Da tredici vendemmie sei sono le etichette prodotte, quattro rossi e due bianchi, frutto di un importante lavoro di vigna che nella sua particolare attenzione alla cura e gestione del suolo rivela grande rispetto e incondizionato amore per la terra.

A Monteverro non regna solo la coltura e la cultura della vite, ma anche la coltura e la cultura dello spirito intellettuale e dell’animo, perché quando si vive a due passi da Capalbio non si può non essere partecipi dell’atmosfera intellettuale che fin dagli anni Settanta contraddistingue la “piccola Atene” della Maremma toscana.

Ecco quindi che nella scenografica barricaia di Monteverro si ritaglia un angolo speciale l’installazione di un’opera di Niki de Saint Phalle, in occasione della celebrazione dell’anno dedicato alla geniale artista che il Comune di Capalbio ha organizzato per renderle omaggio attraverso una importante mostra diffusa in collaborazione con la Fondazione Giardino dei Tarocchi, The Niki Charitable Art Foundation e Fondazione Capalbio.

©Dimitri Angelini

Si tratta di una Nana, L’Oiseaux Amoureux, un pezzo unico in resina poliestere verniciata, proveniente da una collezione privata, in cui nell’immagine dell’abbraccio fantastico, sia nelle forme che nei colori esplosivi, tra la nana, simbolo per Niki della (sua personale) liberazione femminile, e l’uccello umanoide si riconosce la postura Yab-Yum, che nell’antica arte figurativa buddista rappresenta l’unione mistica di saggezza e compassione.

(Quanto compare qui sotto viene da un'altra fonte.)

-- ==== Sys2Proof/Laws/Decode.lean ====
section
/-! SUPPORT. The fields of an assembled command word, and how a row's mask acts on it field by field. -/

namespace Sys2Proof

@[simp] theorem fieldOp_assembleFields (op : BitVec 6) (d a b : BitVec 4) (imm : BitVec 8) :
    fieldOp (assembleFields op d a b imm) = op := by
  ext i hi
  simp only [fieldOp, assembleFields, BitVec.getElem_extractLsb', BitVec.getLsbD_append]
  interval_cases i <;> simp [BitVec.getLsbD_eq_getElem]

@[simp] theorem fieldD_assembleFields (op : BitVec 6) (d a b : BitVec 4) (imm : BitVec 8) :
    fieldD (assembleFields op d a b imm) = d := by
  ext i hi
  simp only [fieldD, assembleFields, BitVec.getElem_extractLsb', BitVec.getLsbD_append]
  interval_cases i <;> simp [BitVec.getLsbD_eq_getElem]

@[simp] theorem fieldA_assembleFields (op : BitVec 6) (d a b : BitVec 4) (imm : BitVec 8) :
    fieldA (assembleFields op d a b imm) = a := by
  ext i hi
  simp only [fieldA, assembleFields, BitVec.getElem_extractLsb', BitVec.getLsbD_append]
  interval_cases i <;> simp [BitVec.getLsbD_eq_getElem]

@[simp] theorem fieldB_assembleFields (op : BitVec 6) (d a b : BitVec 4) (imm : BitVec 8) :
    fieldB (assembleFields op d a b imm) = b := by
  ext i hi
  simp only [fieldB, assembleFields, BitVec.getElem_extractLsb', BitVec.getLsbD_append]
  interval_cases i <;> simp [BitVec.getLsbD_eq_getElem]

@[simp] theorem fieldImm_assembleFields (op : BitVec 6) (d a b : BitVec 4) (imm : BitVec 8) :
    fieldImm (assembleFields op d a b imm) = imm := by
  ext i hi
  simp only [fieldImm, assembleFields, BitVec.getElem_extractLsb', BitVec.getLsbD_append]
  interval_cases i <;> simp [BitVec.getLsbD_eq_getElem]

/-- A mask acts on a command word field by field; it may fix the reserved bits 13:8, which are 0. -/
theorem assembleFields_and (op m1 : BitVec 6) (d a b m2 m3 m4 : BitVec 4) (m5 : BitVec 6)
    (imm m6 : BitVec 8) :
    assembleFields op d a b imm &&& (m1 ++ m2 ++ m3 ++ m4 ++ m5 ++ m6) =
      assembleFields (op &&& m1) (d &&& m2) (a &&& m3) (b &&& m4) (imm &&& m6) := by
  ext i hi
  simp only [assembleFields, ← BitVec.getLsbD_eq_getElem,
    BitVec.getLsbD_append, BitVec.getLsbD_and]
  split_ifs <;> simp

@[simp] theorem fregOf_ofFreg (i : FReg) : fregOf (ofFreg i) = i := by revert i; decide
@[simp] theorem dregOf_ofDreg (i : DReg) : dregOf (ofDreg i) = i := by revert i; decide
@[simp] theorem epairOf_ofEpair (i : EPair) : epairOf (ofEpair i) = i := by revert i; decide
@[simp] theorem ofDreg_and_12 (i : DReg) : ofDreg i &&& 0xc#4 = 0#4 := by revert i; decide
@[simp] theorem ofEpair_and_8 (i : EPair) : ofEpair i &&& 0x8#4 = 0#4 := by revert i; decide

/-- Every command word is its fields, the reserved bits 13:8 among them (R101). -/
theorem word_eq_fields (w : CmdWord) :
    w = fieldOp w ++ fieldD w ++ fieldA w ++ fieldB w ++ w.extractLsb' 8 6 ++ fieldImm w := by
  ext i hi
  simp only [fieldOp, fieldD, fieldA, fieldB, fieldImm, ← BitVec.getLsbD_eq_getElem, BitVec.getLsbD_append]
  interval_cases i <;> simp

theorem ofFreg_fregOf (x : BitVec 4) : ofFreg (fregOf x) = x := by revert x; decide
theorem ofDreg_dregOf (x : BitVec 4) (h : x &&& 0xc#4 = 0#4) : ofDreg (dregOf x) = x := by revert x; decide
theorem ofEpair_epairOf (x : BitVec 4) (h : x &&& 0x8#4 = 0#4) : ofEpair (epairOf x) = x := by revert x; decide

end Sys2Proof
end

“Porto nella vita i miei desideri, sentimenti e contraddizioni, i miei ricordi dimenticati, le ombre e le visioni di un altro luogo. Lavoro nell’oscurità di un tunnel segreto, sempre alla ricerca del sole, nascondendoti dalla luna e rendendo omaggio alle stelle“. Niki de Saint Phalle

Nell’idilliaca campagna toscana Niki de Saint Phalle riuscì a liberare la sua “infantile” visione del mondo, e attraverso le forme giocose delle sue sculture, che si prestano a far emergere la luce del sole, è riuscita a comunicare l’amore per la vita.

©Peter Granser

Il Giardino dei Tarocchi è in tale senso il regno della gioia onirica, sorvegliato dagli Arcani Maggiori quali sentinelle dell’emancipazione e della libertà dei desideri, dei sentimenti, delle contraddizioni, dei segreti, dei ricordi di ogni essere umano.

Oltre alla partecipazione all’omaggio a Niki de Saint Phalle, Monteverro è davvero lo specchio dell’intuizione di Julia e Georg Weber di aver eletto a propria dimora un territorio che invita ad andare oltre i classici circuiti vinicoli tradizionali e a cogliere nella ricchezza delle tradizioni la bellezza della creatività e della novità.

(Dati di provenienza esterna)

/-- Settles O44: each command's value is below p by the range lemma of its last operation. -/
theorem fieldResultsAreCanonical : Obligations.FieldResultsAreCanonical := by
  intro i s hwf hfield hdom
  cases i with
  | fmul d _ _ | fsqr d _ => exact ⟨_, rfl, State.natF_setF_guarded_lt_p hdom d (mmul_lt _ _)⟩
  | fpow2k d a k =>
    have hk : k ≠ 0 := by simpa [Instr.wf] using hwf
    have hpos : 0 < k.toNat := Nat.pos_of_ne_zero fun h => hk (BitVec.eq_of_toNat_eq h)
    exact ⟨_, if_neg hk, State.natF_setF_guarded_lt_p hdom d (squareTimes_lt (.inr hpos))⟩
  | fadd d _ _ => exact ⟨_, rfl, State.natF_setF_guarded_lt_p hdom d (addP_lt _ _)⟩
  | fsub d _ _ => exact ⟨_, rfl, State.natF_setF_guarded_lt_p hdom d (subP_lt _ _)⟩
  | finv d _ => exact ⟨_, rfl, State.natF_setF_guarded_lt_p hdom d (invP_lt _)⟩
  | fsqrt d _ => exact ⟨_, rfl, State.natF_setF_guarded_lt_p hdom d (sqrtP_lt _)⟩
  | fp34 d _ => exact ⟨_, rfl, State.natF_setF_guarded_lt_p hdom d (p34_lt _)⟩
  | fsetu d =>
    have hlt : s.imm.toNat * Config.radix % Config.p < Config.p := Nat.mod_lt _ p_pos
    exact ⟨_, rfl, s.natF_setF_lt_p d ((toNat_toF_of_lt hlt).trans_lt hlt)⟩
  | emul d _ _ =>
    exact ⟨_, rfl, State.natF_writeE_lt_p hdom d (karatsubaRe_lt _ _ _ _) (karatsubaIm_lt _ _ _ _)⟩
  | esqr d _ => exact ⟨_, rfl, State.natF_writeE_lt_p hdom d (redc_lt _) (redc_lt _)⟩
  | eadd d _ _ => exact ⟨_, rfl, State.natF_writeE_lt_p hdom d (addP_lt _ _) (addP_lt _ _)⟩
  | esub d _ _ => exact ⟨_, rfl, State.natF_writeE_lt_p hdom d (subP_lt _ _) (subP_lt _ _)⟩
  | einv d _ => exact ⟨_, rfl, State.natF_writeE_lt_p hdom d (mmul_lt _ _) (mmul_lt _ _)⟩
  | _ => cases hfield

end Sys2Proof.Machine
end

section
/-! PROOFS. The unit's turn runs the command in flight and finishes it (R50), and a loaded word puts its command in
flight with the unit's turn next (log 7). -/

namespace Sys2Proof.Machine

/-- The completion step of a command in flight: its rule, then parts 2 to 4 (R50). -/
theorem unitStep_of_inflight {s : State} {i : Instr} (h : s.inflight = some i) :
    unitStep s =
      match exec i s with
      | .next t => .next t.finish
      | .fault r => .fault r
      | .refused r => .refused r := by
  cases hexec : exec i s <;> simp [unitStep, h, hexec]

theorem State.withFetchWord_of_decode {n w : Nat} {i : Instr} (s : State) (h : decodeTableWord n w = some i) :
    s.withFetchWord n w = (s.accept i).withInputs (.unitTurn :: s.inputs) := by
  simp only [State.withFetchWord, State.loadWord, h]

theorem step_of_inputs_unitTurn {s : State} {rest : List HostEvent} (h : s.inputs = .unitTurn :: rest) :
    step s = unitStep (s.advance.withInputs rest) :=
  step_of_inputs_cons h

/-- Putting back the events that are already to come changes nothing (log 2). -/
theorem State.withInputs_of_inputs_eq {s : State} {es : List HostEvent} (h : s.inputs = es) :
    s.withInputs es = s := by
  subst h; rfl

/-- Settles O7: either way the step is the unit's turn, on a state with the command in flight. -/
theorem stepRunsTheLoadedCommand : Obligations.StepRunsTheLoadedCommand := by
  refine ⟨fun s w i hw => ?_, fun s i rest hi hinputs => ?_⟩
  · rw [s.withFetchWord_of_decode hw, step_of_inputs_unitTurn rfl]
    exact unitStep_of_inflight rfl
  · have hturn : step s = unitStep (s.advance.withInputs rest) := by
      rcases hinputs with ⟨hnil, rfl⟩ | hcons
      · rw [step_of_inputs_nil hnil, State.withInputs_of_inputs_eq (s := s.advance) hnil]
      · exact step_of_inputs_unitTurn hcons
    rw [hturn]
    exact unitStep_of_inflight (s := s.advance.withInputs rest) hi

end Sys2Proof.Machine
end

section
/-! PROOFS. The control registers at the host port (R40 to R60): where they stand in the window, the bits of their
words, and what a write to each does. -/

namespace Sys2Proof.Machine

/-! ### Legal accesses by the row of the window -/

/-- A legal read answers the word of the row its offset names (R71, R73). -/
theorem State.hostRead_of_windowMap {o : Offset} {r : WindowReg} (s : State)
    (hlegal : legalAccess .w64 o = true) (hrow : windowMap o = r) :
    s.hostRead .w64 o = s.respond (.readData (s.readWindow r)) := by
  rw [State.hostRead, if_pos hlegal, hrow]

/-- A legal write is acknowledged, whatever its row does with it (R73, log 16). -/
theorem State.hostWrite_of_legal {o : Offset} (s : State) (v : Limb) (hlegal : legalAccess .w64 o = true) :
    s.hostWrite .w64 o v = (s.writeWindow o v).respond .writeAck :=
  if_pos hlegal

theorem windowMap_status : windowMap 0xF08 = .status := by decide
theorem windowMap_cause : windowMap 0xF10 = .cause := by decide
theorem windowMap_imm : windowMap 0xF18 = .imm := by decide
theorem windowMap_ctrl : windowMap 0xF20 = .ctrl := by decide
theorem windowMap_ident : windowMap 0xF28 = .ident := by decide

/-! ### Reads -/

theorem State.hostRead_status (s : State) :
    s.hostRead .w64 0xF08 = s.respond (.readData s.statusWord) :=
  s.hostRead_of_windowMap (by decide) windowMap_status

theorem State.hostRead_cause (s : State) :
    s.hostRead .w64 0xF10 = s.respond (.readData s.cause.word) :=
  s.hostRead_of_windowMap (by decide) windowMap_cause

theorem State.hostRead_imm (s : State) : s.hostRead .w64 0xF18 = s.respond (.readData s.imm) :=
  s.hostRead_of_windowMap (by decide) windowMap_imm

theorem State.hostRead_ctrl (s : State) :
    s.hostRead .w64 0xF20 = s.respond (.readData s.ctrlWord) :=
  s.hostRead_of_windowMap (by decide) windowMap_ctrl

theorem State.hostRead_ident (s : State) :
    s.hostRead .w64 0xF28 = s.respond (.readData Config.idValue) :=
  s.hostRead_of_windowMap (by decide) windowMap_ident

/-! ### Writes -/

theorem State.hostWrite_status (s : State) (v : Limb) :
    s.hostWrite .w64 0xF08 v = (s.writeStatus v).respond .writeAck := by
  rw [s.hostWrite_of_legal v (by decide), State.writeWindow, windowMap_status]

theorem State.hostWrite_imm_of_idle {s : State} (v : Limb) (hidle : s.busy = false) :
    s.hostWrite .w64 0xF18 v = (s.setImm v).respond .writeAck := by
  rw [s.hostWrite_of_legal v (by decide), State.writeWindow, windowMap_imm]
  simp [hidle]

theorem State.hostWrite_ctrl (s : State) (v : Limb) :
    s.hostWrite .w64 0xF20 v = (s.writeCtrl v).respond .writeAck := by
  rw [s.hostWrite_of_legal v (by decide), State.writeWindow, windowMap_ctrl]

/-- A write-one-to-clear bit, as STATUS.DONE and STATUS.ERR are (R42). -/
theorem and_not_eq_ite (x clear : Bool) : (x && !clear) = if clear = true then false else x := by
  cases clear
  · exact Bool.and_true x
  · exact Bool.and_false x

/-- A write to CTRL without SRST is a write to IE (R48). -/
theorem State.writeCtrl_of_not_srst (s : State) {v : Limb} (h : v.getLsbD 1 = false) :
    s.writeCtrl v = { s with ie := v.getLsbD 0 } := by
  rw [State.writeCtrl, h, if_neg Bool.false_ne_true]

Monteverro è infatti  promotore di molte altre iniziative legate alla cultura, all’arte e alla musica

Oltre ad essere tra i protagonisti di Arte & Vino, la kermesse, curata da Maria Concetta Monaci dell’Associazione culturale Il Frantoio, che ha come obiettivo quello di creare un ideale percorso eno-artistico delle cantine capalbiesi.

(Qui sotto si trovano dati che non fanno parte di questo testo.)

-- ==== Sys2Proof/Syntax.lean ====
section
/-! DEFINITION. The operations of the block: one constructor per row of spec/opcode_table.json, and what the
outside world can present to it. -/

namespace Sys2Proof

/-- The five interrupt kinds (R150). -/
inductive Kind where
  | vBlank
  | lcdStat
  | timer
  | serial
  | joypad
  deriving DecidableEq, Repr

/-- The operations. The CMD and STRAP rows are what the decoder answers. The REGION, CTL and INTERNAL rows
split `read_byte` and `write_byte` by address and by variant (R84, R87, R88): their words are command words of
those two operations, and they take that command word's operands (log 8). -/
inductive Instr where
  -- CMD rows (R82)
  | readByte (addr : Addr)
  | writeByte (addr : Addr) (val : Byte)
  | readWord (addr : Addr)
  | writeWord (addr : Addr) (val : Word)
  | setBank (bank : Byte)
  | checkInterrupt (kind : Kind)
  | triggerInterrupt (kind : Kind)
  | dmaTransfer (sourcePage : Byte)
  | reserved (op : BitVec 4) (addr : Addr) (data : Word)
  -- REGION rows (R87)
  | readByteIe (addr : Addr)
  | readByteIo (addr : Addr)
  | readByteHigh (addr : Addr)
  | readByteBanked (addr : Addr)
  | readByteLow (addr : Addr)
  | writeByteIe (addr : Addr) (val : Byte)
  | writeByteIo (addr : Addr) (val : Byte)
  | writeByteHigh (addr : Addr) (val : Byte)
  | writeByteCtl (addr : Addr) (val : Byte)
  -- CTL rows (R88)
  | applyWriteNone (addr : Addr) (val : Byte)
  | applyWriteType1RamEnable (addr : Addr) (val : Byte)
  | applyWriteType1RomBankLo (addr : Addr) (val : Byte)
  | applyWriteType1BankHi (addr : Addr) (val : Byte)
  | applyWriteType1Mode (addr : Addr) (val : Byte)
  | applyWriteType2RamEnable (addr : Addr) (val : Byte)
  | applyWriteType2RomBank (addr : Addr) (val : Byte)
  | applyWriteType2Nop (addr : Addr) (val : Byte)
  | applyWriteType3RamEnable (addr : Addr) (val : Byte)
  | applyWriteType3RomBank (addr : Addr) (val : Byte)
  | applyWriteType3RamBank (addr : Addr) (val : Byte)
  | applyWriteType3Nop (addr : Addr) (val : Byte)
  | applyWriteType5RamEnable (addr : Addr) (val : Byte)
  | applyWriteType5RomBankLo (addr : Addr) (val : Byte)
  | applyWriteType5RomBankHi (addr : Addr) (val : Byte)
  | applyWriteType5RamBank (addr : Addr) (val : Byte)
  | applyWriteType5Nop (addr : Addr) (val : Byte)
  -- INTERNAL rows (R170): the banked read that calls the row's `Resolve`
  | resolveNone (addr : Addr)
  | resolveType1 (addr : Addr)
  | resolveType2 (addr : Addr)
  | resolveType3 (addr : Addr)
  | resolveType5 (addr : Addr)
  -- STRAP rows (R86): construction of an instance of the variant
  | variantNone
  | variantType1
  | variantType2
  | variantType3
  | variantType5
  deriving DecidableEq, Repr

/-- What the outside world presents to the block: a command word at the command port, by the driver, or a
variant tag at the construction strap, by the loader (R80, R81, R86). -/
inductive Request where
  | command (w : Command)
  | strap (tag : StrapTag)
  deriving DecidableEq, Repr

end Sys2Proof
end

La Cantina è anche sostenitrice dell’Orbetello Piano Festival con la direzione artistica di Giuliano Adorno, con cui ha già organizzato un concerto privato nel 2017 ed è anche sponsor di Capalbio Libri, un festival sul piacere di leggere che fa da catalizzatore per autori di rilievo del panorama culturale italiano.